1. Recode ‘eisced’ into a new variable with three levels: primary (1,2), secondary (3,4) and tertiary (5,6,7).
2. Create dummy indicators for the three levels of education.
3. Recode ‘hincfel’ into a new dummy variable called ‘copeinc’. Values 1 and 2 for ‘hincfel’ = 1 for ‘copeinc’, and 3 and 4 = 0.
4. The variable ‘hinctna’, ‘Household’s net income, all sources’, is a variable with ten categories, in addition to missing. Our suggestion is to simplify this and compute a new variable, 'hinc4', with the following values: low income - medium income - high income - missing. The categories defining for example 'low income', are not the same across all countries, and we suggest to recode one country at the time. Please open the syntax at the bottom of this page, copy the 'Exercise 9' syntax and compute the simplified variable, ‘hinc4’.
5. Compute dummies for each of the four values on 'hinc4'.

Social support variables: living together with others or alone, meeting with friends.

1. The variable icpart2 distinguishes between persons who live together with a husband, partner or cohabitant and those who live alone. Recode ‘icpart2’ into a variable called ‘cohab’, where cohabitants are coded 1 and all others are coded 0.
2. Meeting socially with friends, neighbours and co-workers is measured by the schmeet variable. Recode ‘schmeet’ into a new variable called ‘social’. Set the values 1 - 5 to 0, and 6 and 7 to 1.

Country level variables: Welfare state classification.

Welfare state classification based on Ferrera
Nordic Liberal Continental Southern Eastern
Sweden

Norway

Denmark

Finland
Ireland

United Kingdom

Netherlands

Luxembourg

Germany
Switzerland

Belgium

Austria

France
Spain

Israel

Italy

Greece

Turkey

Portugal

Cyprus
Russia

Estonia

Czech Republic

Poland

Croatia

Hungary

Latvia

Rumenia

Slovenia

Slovakia

Ukraine

The welfare state classification is made by recoding the country variable (cntry).

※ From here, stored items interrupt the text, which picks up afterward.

-- ==== Sys2Proof/Machine/KMap.lean ====
section
/-! DEFINITION. Finite maps held as plain data: a list of (key, value) pairs with strictly rising keys.
With a default value `d`, `putD` lists no entry equal to `d`, so that equal maps are equal lists. -/
namespace Sys2Proof.Machine

/-- A map from numbers: pairs with strictly rising keys. -/
abbrev KMap (α : Type) := List (Nat × α)

/-- The entry at key `k`. -/
def findK {α : Type} : KMap α → Nat → Option α
  | [], _ => none
  | (j, x) :: m, k => if j = k then some x else findK m k

/-- The map with key `k` set to `v`; the keys stay in rising order. -/
def insK {α : Type} : KMap α → Nat → α → KMap α
  | [], k, v => [(k, v)]
  | (j, x) :: m, k, v =>
    if k < j then (k, v) :: (j, x) :: m
    else if k = j then (k, v) :: m
    else (j, x) :: insK m k v

/-- The map without key `k`. -/
def delK {α : Type} : KMap α → Nat → KMap α
  | [], _ => []
  | (j, x) :: m, k => if j = k then delK m k else (j, x) :: delK m k

/-- Reading with a default. -/
def getD {α : Type} (m : KMap α) (d : α) (k : Nat) : α := (findK m k).getD d

/-- Writing with a default: an entry equal to the default is not listed. -/
def putD {α : Type} [DecidableEq α] (m : KMap α) (d : α) (k : Nat) (v : α) : KMap α :=
  if v = d then delK m k else insK m k v

/-- Applies `f` to the entry at `k`, if there is one. -/
def modK {α : Type} (m : KMap α) (k : Nat) (f : α → α) : KMap α :=
  match findK m k with
  | some x => insK m k (f x)
  | none => m

/-- Keys strictly rise. -/
def risingK {α : Type} : KMap α → Bool
  | [] => true
  | [_] => true
  | (j, _) :: (k, y) :: m => decide (j < k) && risingK ((k, y) :: m)

/-- The canonical form of a map with a default: keys strictly rise and no entry equals the default. -/
def canonK {α : Type} [DecidableEq α] (m : KMap α) (d : α) : Bool :=
  risingK m && m.all (fun p => decide (p.2 ≠ d))

/-- One above the highest key. -/
def freshK {α : Type} (m : KMap α) : Nat := m.foldl (fun n p => max n (p.1 + 1)) 0

/-- Element `i` of a list, or the default. -/
def nth {α : Type} (l : List α) (d : α) (i : Nat) : α := (l[i]?).getD d

/-- The bit of lane `l` in a mask. -/
def bitOf (m : LaneMask) (l : Nat) : Bool := m.getLsbD l

/-- The mask of a list of lanes. -/
def maskOf (ls : List Nat) : LaneMask := ls.foldl (fun m l => m ||| (1#32 <<< l)) 0

/-- The lanes of a mask, ascending. -/
def lanesOf (m : LaneMask) : List Nat := laneList.filter (bitOf m)

/-- Little-endian bytes (R10): the `n` low bytes of `x`, lowest first. -/
def bytesLE : Nat → Nat → List Byte
  | 0, _ => []
  | n + 1, x => BitVec.ofNat 8 x :: bytesLE n (x / 256)

/-- The number that little-endian bytes hold (R10). -/
def natLE : List Byte → Nat
  | [] => 0
  | b :: bs => b.toNat + 256 * natLE bs

/-- Bits [hi:lo] of a number (R10). -/
def bits (x hi lo : Nat) : Nat := (x / 2 ^ lo) % 2 ^ (hi + 1 - lo)

/-- The signed value of the `n`-bit number `x` (R85 sext, read as an integer). -/
def sextI (x n : Nat) : Int := if x % 2 ^ n < 2 ^ (n - 1) then (x % 2 ^ n : Nat) else (x % 2 ^ n : Nat) - (2 ^ n : Nat)

/-- An integer modulo 2^64. -/
def word (x : Int) : Word := BitVec.ofInt 64 x

/-- A natural number as a word. -/
def wordN (x : Nat) : Word := BitVec.ofNat 64 x

end Sys2Proof.Machine
end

The classification is inspired by Esping-Andersen (1990), but has been expanded by adding a Southern and an Eastern welfare regime (Arts, W. and Gelissen, J. 2002).

1. Recode 'cntry' into a new variable 'welstate'.

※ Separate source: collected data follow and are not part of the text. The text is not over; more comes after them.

-- ==== Sys2Proof/Machine/Operands.lean ====
section
/-! DEFINITION. Every operand form of a word (02 R48, R49, R55, R56; 19 R313): guards, the active lanes, sources at
their widths, destinations, the registers a word names. -/
namespace Sys2Proof.Machine

/-! ## Reads at issue (R52) -/

/-- Lane `l` of vn as the issuing group reads it. -/
def State.readV (s : State) (n l : Nat) : U32 := (s.ownRead s.cur (.v n) l).setWidth 32
/-- sn as the issuing group reads it. -/
def State.readS (s : State) (n : Nat) : Word := s.ownRead s.cur (.s n) 0
/-- Lane `l` of pn as the issuing group reads it; p0 reads 1 (R47). -/
def State.readP (s : State) (n l : Nat) : Bool := n == 0 || s.ownRead s.cur (.p n) l == 1

/-- The guard in lane `l` (R49). -/
def State.guardAt (s : State) (c : Ctl) (l : Nat) : Bool := xor (s.readP c.pred.val l) c.neg

/-- The active threads of the issue set: with u = 0 those whose guard is true, with u = 1 all of them when the
guard is true in the lane that chose the set (R48, R49). -/
def State.active (s : State) (c : Ctl) : LaneMask :=
  if c.u then (if s.guardAt c s.ilane then s.iset else 0) else filterLanes s.iset (s.guardAt c)

/-- The address of the word being issued. -/
def State.issuePc (s : State) : Word := (s.g.th s.ilane).pc
/-- The header of the block being issued (R315, R325). -/
def State.issueHdr (s : State) : Word := (s.g.th s.ilane).hdr

/-! ## Sources (R56, R313) -/

/-- The width of a form with a width field: 64 with u = 1 but under b32, 32 with u = 0 but under b64 (R313). -/
def isWide (c : Ctl) (w : Width) : Bool :=
  match w with
  | .nat => c.u
  | .b32 => false
  | .b64 => true

/-- W of R313. -/
def widthOfWide (wide : Bool) : Nat := if wide then 64 else 32

/-- Bits [31:0] of a word, the rest zero. -/
def low32 (x : Word) : Word := x &&& 0xFFFFFFFF#64

/-- A source in lane `l`: 64 bits of a pair or of a scalar when `wide`, else 32 bits (R56). -/
def State.src (s : State) (wide : Bool) (r : Reg) (l : Nat) : Word :=
  match r with
  | .s n => if wide then s.readS n.val else low32 (s.readS n.val)
  | .v n =>
    if wide then (s.readV (n.val + 1) l).setWidth 64 <<< 32 ||| (s.readV n.val l).setWidth 64
    else (s.readV n.val l).setWidth 64

/-- A source in every lane. -/
def State.srcs (s : State) (wide : Bool) (r : Reg) : List Word := laneList.map (s.src wide r)

/-- An address base: the lane of a vector register zero-extended, or all of a scalar (R317, R361). -/
def State.bases (s : State) (r : Reg) : List Word :=
  laneList.map (fun l => match r with
    | .s n => s.readS n.val
    | .v n => (s.readV n.val l).setWidth 64)

def Ops.none : Ops := { a := [], b := [], c := [] }
def Ops.la (o : Ops) (l : Nat) : Word := nth o.a 0 l
def Ops.lb (o : Ops) (l : Nat) : Word := nth o.b 0 l
def Ops.lc (o : Ops) (l : Nat) : Word := nth o.c 0 l

/-- The sign extension of the low 32 bits (R56). -/
def sext32 (x : Word) : Word := (x.setWidth 32).signExtend 64

/-! ## Destinations (R48, R56) -/

/-- Writes a register result: lanes of a vector register or pair, or one scalar, taken from lane `sl`; a 32-bit
result is sign-extended into a scalar (R56). -/
def State.putReg (s : State) (gid : Nat) (d : Reg) (wide : Bool) (lanes : LaneMask) (sl : Nat) (f : Nat → Word)
    (due : Due) : State :=
  s.modGrp gid (fun g => match d with
    | .s n => g.writeS n.val (if wide then f sl else sext32 (f sl)) due
    | .v n =>
      let g := g.writeV n.val lanes (fun l => (f l).setWidth 32) due
      if wide then g.writeV (n.val + 1) lanes (fun l => (f l >>> 32).setWidth 32) due else g)

/-- Writes a predicate result in the active threads. -/
def State.putPred (s : State) (gid : Nat) (n : Nat) (lanes : LaneMask) (f : Nat → Bool) (due : Due) : State :=
  s.modGrp gid (fun g => g.writeP n lanes f due)

end Sys2Proof.Machine

namespace Sys2Proof

/-! ## Registers that a word names (R56) -/

/-- One above the highest vector register that a field names; `k` registers from it on. -/
def Reg.top (r : Reg) (k : Nat) : Nat :=
  match r with
  | .v n => n.val + k
  | .s _ => 0

def two (wide : Bool) : Nat := if wide then 2 else 1

def max3 (a b c : Nat) : Nat := max a (max b c)

/-- One above the highest vector register that a word names (REG_RANGE, R56). -/
def vtop : Instr → Nat
  | .addi _ d a _ | .fabs _ d a | .fneg _ d a | .fclass _ d a | .fsqrt _ _ d a | .frcp _ _ d a
  | .frsq _ _ d a | .fexp2 _ _ d a | .flog2 _ _ d a | .fsin _ _ d a | .fcos _ _ d a | .frnd _ _ d a
  | .fcvt _ _ _ _ _ _ d a | .icvtf _ _ _ d a | .fcvti _ _ _ d a =>
    max (d.top 1) (a.top 1)
  | .addpchi _ d _ => d.top 2
  | .movi _ d _ | .movhi _ d _ => d.top 1
  | .and c w d a b | .andn c w d a b | .or c w d a b | .xor c w d a b | .rotl c w d a b | .shl c w d a b
  | .shr c w d a b | .sar c w d a b | .iadd c w d a b | .isub c w d a b | .imul c w d a b
  | .iaddc c w d a b _ | .isubb c w d a b _ | .imulhi c w _ d a b | .imin c w _ d a b | .imax c w _ d a b
  | .idiv c w _ d a b | .irem c w _ d a b | .isel c w _ _ d a b =>
    let k := two (Machine.isWide c w)
    max3 (d.top k) (a.top k) (b.top k)
  | .brev c w d a | .not c w d a | .mov c w d a | .iabs c w d a | .ineg c w d a =>
    let k := two (Machine.isWide c w)
    max (d.top k) (a.top k)
  | .clz c w d a | .ctz c w d a | .popc c w d a => max (d.top 1) (a.top (two (Machine.isWide c w)))
  | .icmp c w _ _ _ a b => let k := two (Machine.isWide c w); max (a.top k) (b.top k)
  | .bfi _ d a b x | .bperm _ d a b x | .imad _ d a b x => max (max (d.top 1) (a.top 1)) (max (b.top 1) (x.top 1))
  | .bfx _ d a b | .fmin _ d a b | .fmax _ d a b | .fadd _ _ d a b | .fsub _ _ d a b | .fmul _ _ d a b | .ffma _ _ d a b
  | .fdiv _ _ d a b | .fdot4 _ _ _ d a b => max3 (d.top 1) (a.top 1) (b.top 1)
  | .fcmp _ _ _ a b => max (a.top 1) (b.top 1)
  | .vmxp _ d a b x => max (max (d.val + 2) (a.top 1)) (max (b.top 1) (x.top 1))
  | .atom _ _ z op _ _ d a b =>
    let k := two (z == .b64)
    max3 (d.top k) (a.top 1) (b.top (if op == .cas then 2 * k else k))
  | .red _ _ z _ _ _ a b => max (a.top 1) (b.top (two (z == .b64)))
  | .ld _ _ z _ _ d a _ | .st _ _ z _ _ d a _ => max (d.top (two (z == .b64))) (a.top 1)
  | .cflush _ _ _ a _ | .pref _ _ a _ => a.top 1
  | .call _ l _ => l.val + 2
  | .calli _ l a => max (l.val + 2) (a.top 2)
  | .ret _ a => a.top 2
  | .mfsr _ d r => d.top (two r.wide)
  | .mtsr _ a => a.top 2
  | .movri _ d i => max (d.val + 1) (i.top 1)
  | .movwi _ i b => max (i.top 1) (b.val + 1)
  | .pmov _ d => d.val + 1
  | .pmovPut _ a _ => a.top 1
  | .shfl _ _ d a b => max3 (d.val + 1) (a.val + 1) (b.top 1)
  | .vote _ op _ _ => (match op with | .ballot d => d.top 1 | _ => 0)
  | .vred _ _ d a => max (d.top 1) (a.val + 1)
  | .sprobe _ d _ a _ => max (d.val + 1) (a.top 1)
  | .tryT _ d a _ => max (d.val + 2) (a.val + 2)
  | .tret _ a => a.top 1
  | .swf _ d a => max (d.val + 3) (a.top 1)
  | .swc _ d a _ => max (d.val + 1) (a.val + 3)
  | .waitstamp _ _ _ d a _ => max (d.top 2) (a.top 1)
  | .wsync _ _ d _ _ _ | .wwait _ _ d _ _ _ | .wwaitseq _ _ d _ _ _ | .wtest _ _ d _ _ _ => d.top 1
  | _ => 0

/-- The control fields of an instruction word; none for a command or an event. -/
def Instr.ctl? : Instr → Option Ctl
  | .addi c _ _ _ | .addpchi c _ _ | .and c _ _ _ _ | .andn c _ _ _ _ | .atom c _ _ _ _ _ _ _ _
  | .bcopy c _ _ _ _ _ | .bfi c _ _ _ _ | .bfx c _ _ _ | .bperm c _ _ _ _ | .br c _ | .brc c _ _ _ _
  | .call c _ _ | .calli c _ _ | .brev c _ _ _ | .clz c _ _ _ | .ctz c _ _ _ | .brk c _ | .bseal c _ _
  | .bwait c _ | .cflush c _ _ _ _ | .exit c | .fmin c _ _ _ | .fmax c _ _ _ | .fabs c _ _ | .fneg c _ _
  | .fadd c _ _ _ _ | .fsub c _ _ _ _ | .fmul c _ _ _ _ | .ffma c _ _ _ _ | .fdiv c _ _ _ _
  | .fsqrt c _ _ _ | .frcp c _ _ _ | .frsq c _ _ _ | .fexp2 c _ _ _ | .flog2 c _ _ _ | .fsin c _ _ _
  | .fcos c _ _ _ | .fclass c _ _ | .frnd c _ _ _ | .fcmp c _ _ _ _ | .fcvt c _ _ _ _ _ _ _
  | .icvtf c _ _ _ _ | .fcvti c _ _ _ _ | .fdot4 c _ _ _ _ _ | .fence c _ _ | .iadd c _ _ _ _
  | .iaddc c _ _ _ _ _ | .isub c _ _ _ _ | .isubb c _ _ _ _ _ | .imul c _ _ _ _ | .imulhi c _ _ _ _ _
  | .imad c _ _ _ _ | .imin c _ _ _ _ _ | .imax c _ _ _ _ _ | .iabs c _ _ _ | .ineg c _ _ _ | .icinv c _
  | .icmp c _ _ _ _ _ _ | .isel c _ _ _ _ _ _ | .idiv c _ _ _ _ _ | .irem c _ _ _ _ _
  | .ld c _ _ _ _ _ _ _ | .mchk c _ | .mfsr c _ _ | .mtsr c _ | .mlda c _ _ | .msta c _ _ | .mzero c _
  | .mma c _ _ _ _ _ _ _ | .mov c _ _ _ | .movi c _ _ | .movhi c _ _ | .movri c _ _ | .movwi c _ _ | .nop c
  | .or c _ _ _ _ | .not c _ _ _ | .popc c _ _ _ | .rotl c _ _ _ _ | .pset c _ _ _ _ | .pmov c _
  | .pmovPut c _ _ | .pmv c _ _ _ _ | .pstat c _ _ | .pref c _ _ _ | .red c _ _ _ _ _ _ _ | .ret c _
  | .rlaunch c _ _ | .role c _ | .rstop c _ _ | .rstopResume c _ _ | .rstat c _ _ _ | .shl c _ _ _ _
  | .shr c _ _ _ _ | .sar c _ _ _ _ | .shfl c _ _ _ _ | .sign c _ _ | .spawn c _ _ | .sprobe c _ _ _ _
  | .st c _ _ _ _ _ _ _ | .swf c _ _ | .swc c _ _ _ | .tlbinv c _ | .trap c _ | .tryT c _ _ _ | .tret c _
  | .vmxp c _ _ _ _ | .vote c _ _ _ | .vred c _ _ _ | .waitstamp c _ _ _ _ _ | .winit c _ _ _
  | .warrive c _ _ _ | .wsync c _ _ _ _ _ | .wwait c _ _ _ _ _ | .wwaitseq c _ _ _ _ _ | .wtest c _ _ _ _ _
  | .xor c _ _ _ _ | .yield c => some c
  | _ => none

/-- Vector integer and vector floating-point forms, which issue in slot A with u = 0 (R25, R67). -/
def Instr.vectorForm : Instr → Bool
  | .addi .. | .addpchi .. | .and .. | .andn .. | .bfi .. | .bfx .. | .bperm .. | .brev .. | .clz .. | .ctz ..
  | .fmin .. | .fmax .. | .fabs .. | .fneg .. | .fadd .. | .fsub .. | .fmul .. | .ffma .. | .fdiv .. | .fsqrt ..
  | .frcp .. | .frsq .. | .fexp2 .. | .flog2 .. | .fsin .. | .fcos .. | .fclass .. | .frnd .. | .fcmp ..
  | .fcvt .. | .icvtf .. | .fcvti .. | .fdot4 .. | .iadd .. | .iaddc .. | .isub .. | .isubb .. | .imul ..
  | .imulhi .. | .imad .. | .imin .. | .imax .. | .iabs .. | .ineg .. | .icmp .. | .isel .. | .idiv .. | .irem ..
  | .mov .. | .movi .. | .movhi .. | .or .. | .not .. | .popc .. | .rotl .. | .shl .. | .shr .. | .sar ..
  | .xor .. | .vmxp .. => true
  | _ => false

/-- The slot of an instruction: true for B (R25, R67). -/
def Instr.slotB (i : Instr) : Bool :=
  match i.ctl? with
  | some c => c.u || !i.vectorForm
  | none => true

/-- Uses forbidden in a trial whatever the values (the cause-6 row of R270). -/
def trialForbidden (i : Instr) : Bool :=
  match i.ctl? with
  | none => false
  | some c =>
    c.u || (match i with
      | .shfl .. | .vote .. | .vred .. | .movri .. | .movwi .. | .sprobe .. | .mtsr .. | .spawn .. | .role ..
      | .exit .. | .brk .. | .trap .. | .atom .. | .red .. | .fence .. | .pref .. | .cflush .. | .bcopy ..
      | .bseal .. | .bwait .. | .waitstamp .. | .winit .. | .warrive .. | .wsync .. | .wwait .. | .wwaitseq ..
      | .wtest .. | .rlaunch .. | .rstop .. | .rstopResume .. | .rstat .. | .sign .. | .mma .. | .mlda ..
      | .msta .. | .mzero .. | .mchk .. | .pmv .. | .pstat .. | .tryT .. | .swf .. | .swc .. | .icinv ..
      | .tlbinv .. => true
      | .mfsr _ d r => d.isS || r == .cycle || r == .ebal || r == .tbal
      | .ld _ _ _ o _ _ _ _ => o != .rlx
      | .st _ _ _ o _ _ _ _ => o != .rlx
      | _ => false)

/-! ## Accesses and their orders (R136, R139, R351) -/

/-- The order of a form that has one; a form without one is rlx. -/
def Instr.order : Instr → Ord
  | .ld _ _ _ o _ _ _ _ | .st _ _ _ o _ _ _ _ | .atom _ _ _ _ o _ _ _ _ | .red _ _ _ _ o _ _ _ | .fence _ o _ => o
  | .waitstamp _ o _ _ _ _ | .winit _ o _ _ | .warrive _ o _ _ | .wsync _ o _ _ _ _ | .wwait _ o _ _ _ _
  | .wwaitseq _ o _ _ _ _ | .wtest _ o _ _ _ _ => o
  | _ => .rlx

/-- The order has a release half. -/
def Ord.rel? : Ord → Bool
  | .rel | .ar | .sc => true
  | _ => false

/-- The order has an acquire half. -/
def Ord.acq? : Ord → Bool
  | .acq | .ar | .sc => true
  | _ => false

/-- An instruction of the weirs. -/
def Instr.weirForm : Instr → Bool
  | .winit .. | .warrive .. | .wsync .. | .wwait .. | .wwaitseq .. | .wtest .. => true
  | _ => false

/-- Its threads read memory, or wait for what another party writes (R351). -/
def Instr.reads : Instr → Bool
  | .ld .. | .atom .. | .swc .. | .sprobe .. | .waitstamp .. | .mlda .. | .pmv .. => true
  | .wsync .. | .wwait .. | .wwaitseq .. | .wtest .. => true
  | _ => false

/-- Its threads write memory. -/
def Instr.writes : Instr → Bool
  | .st .. | .atom .. | .red .. | .swc .. | .msta .. | .pmv .. | .winit .. | .warrive .. | .wsync .. => true
  | _ => false

/-- What every earlier event of its threads happens before (R143, R149, R355, R388, R396). -/
def Instr.publishes : Instr → Bool
  | .bcopy .. | .rlaunch .. | .rstopResume .. | .spawn .. | .icinv .. | .tlbinv .. => true
  | _ => false

/-- A read or a write of memory, not an act on a weir or a wait for a stamp. -/
def Instr.access : Instr → Bool
  | .ld .. | .st .. | .atom .. | .red .. | .sprobe .. | .swc .. | .mlda .. | .msta .. | .mma .. | .pmv .. => true
  | _ => false

def Instr.isFence : Instr → Bool
  | .fence .. => true
  | _ => false

def Instr.isSeal : Instr → Bool
  | .bseal .. => true
  | _ => false

/-- It acts on memory, or orders what does. A seal stands behind the copies issued before it. -/
def Instr.inOrder (i : Instr) : Bool := i.reads || i.writes || i.publishes || i.isFence || i.isSeal

/-- It acts on the store space. -/
def Instr.onStore (i : Instr) : Bool :=
  match i with
  | .ld _ sp _ _ _ _ _ _ | .st _ sp _ _ _ _ _ _ | .atom _ sp _ _ _ _ _ _ _ | .red _ sp _ _ _ _ _ _ => sp == .s
  | _ => i.weirForm || i.publishes || i.isFence || i.isSeal || i.reads && i.writes

/-- The older instruction must complete before the younger one, of a common thread, is performed: an acquire holds all
that follows it (R351, R363), an acquire wait the accesses that follow it (R410, R413), a release waits for the writes
before it (R351, R401, R412) and an acquire FENCE for the reads, a command of a unit makes its accesses at its place in po
(R214, R215, R228), and what is not yet performed keeps its place (DEDUCED, log 54). -/
def mustPrecede (older : Instr) (behind : Bool) (younger : Instr) : Bool :=
  (behind && (!older.weirForm || younger.onStore))
  || (match older with
    | .ld .. | .atom .. => older.order.acq?
    | .waitstamp .. | .wsync .. | .wwait .. | .wwaitseq .. => older.order.acq? && younger.access
    | .fence .. | .mlda .. | .msta .. | .pmv .. => true
    | .mma .. => younger.order.rel? || younger.publishes || younger.isFence
    | _ => false)
  || ((younger.order.rel? || younger.publishes) && older.writes)
  || (younger.isFence && younger.order.acq? && older.reads)

/-- A privileged instruction (R69). -/
def Instr.privileged : Instr → Bool
  | .icinv .. | .tlbinv .. => true
  | _ => false

end Sys2Proof
end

* This syntax prepares data for chapters 5 and 6 in the EduNet module 'Multilevel models'.
* Data downloaded from ESS MD (edition 2 of the ESS 5, http://ess.nsd.uib.no/ess/essmd/).

#### *Exercise 1.

*Please remember to change the path to the location where your dataset is and, later, to write the path to the location where you would like to save your work.

GET FILE='c:\data\ESSMDw5e2.sav'.

fre happy.

#### *Exercise 3.

* Descriptive analysis - in order to find the mean value of age.
* Compute age centred.

desc agea.
compute agec = agea - 48.
var labels agec 'Age centred: age- 48'.

#### * Exercise 4.

* Compute centered age squared.
* Descriptive analysis of the three age variables.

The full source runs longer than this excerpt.